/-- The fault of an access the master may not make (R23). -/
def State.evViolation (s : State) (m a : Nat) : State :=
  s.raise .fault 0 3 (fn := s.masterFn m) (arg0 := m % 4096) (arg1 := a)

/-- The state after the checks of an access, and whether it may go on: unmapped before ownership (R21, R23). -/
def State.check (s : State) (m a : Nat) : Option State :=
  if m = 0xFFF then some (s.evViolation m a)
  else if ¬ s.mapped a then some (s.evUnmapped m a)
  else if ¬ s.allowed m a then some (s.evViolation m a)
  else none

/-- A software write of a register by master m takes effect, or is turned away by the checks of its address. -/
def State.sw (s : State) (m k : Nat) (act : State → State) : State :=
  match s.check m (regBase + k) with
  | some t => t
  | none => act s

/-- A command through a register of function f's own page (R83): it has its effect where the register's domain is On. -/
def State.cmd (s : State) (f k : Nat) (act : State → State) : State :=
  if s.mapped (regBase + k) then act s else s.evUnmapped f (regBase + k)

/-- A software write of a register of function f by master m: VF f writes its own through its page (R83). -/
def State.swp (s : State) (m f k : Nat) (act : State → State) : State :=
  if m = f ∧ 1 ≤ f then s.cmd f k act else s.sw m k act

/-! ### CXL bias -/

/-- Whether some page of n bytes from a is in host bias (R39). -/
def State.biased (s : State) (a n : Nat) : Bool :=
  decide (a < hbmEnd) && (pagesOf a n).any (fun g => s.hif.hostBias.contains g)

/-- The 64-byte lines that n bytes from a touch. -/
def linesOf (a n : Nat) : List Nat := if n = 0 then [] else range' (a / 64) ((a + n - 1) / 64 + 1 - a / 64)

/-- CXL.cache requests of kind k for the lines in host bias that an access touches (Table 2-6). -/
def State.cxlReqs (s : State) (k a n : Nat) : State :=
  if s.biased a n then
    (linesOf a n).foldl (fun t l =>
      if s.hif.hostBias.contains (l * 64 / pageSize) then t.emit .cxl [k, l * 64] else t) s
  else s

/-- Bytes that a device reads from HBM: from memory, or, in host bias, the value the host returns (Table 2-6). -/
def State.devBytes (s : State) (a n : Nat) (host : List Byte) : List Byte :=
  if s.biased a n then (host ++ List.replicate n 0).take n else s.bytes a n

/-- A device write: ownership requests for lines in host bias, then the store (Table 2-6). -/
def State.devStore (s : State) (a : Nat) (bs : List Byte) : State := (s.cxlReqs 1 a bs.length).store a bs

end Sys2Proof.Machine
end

───

> _REQUIRED WORK_
In the data above, repeat exactly each line from the first through the line that contains "its address. -/", and give nothing else.

> _RESULT OF THIS TASK_
/-- The fault of an access the master may not make (R23). -/
def State.evViolation (s : State) (m a : Nat) : State :=
  s.raise .fault 0 3 (fn := s.masterFn m) (arg0 := m % 4096) (arg1 := a)

/-- The state after the checks of an access, and whether it may go on: unmapped before ownership (R21, R23). -/
def State.check (s : State) (m a : Nat) : Option State :=
  if m = 0xFFF then some (s.evViolation m a)
  else if ¬ s.mapped a then some (s.evUnmapped m a)
  else if ¬ s.allowed m a then some (s.evViolation m a)
  else none

/-- A software write of a register by master m takes effect, or is turned away by the checks of its address. -/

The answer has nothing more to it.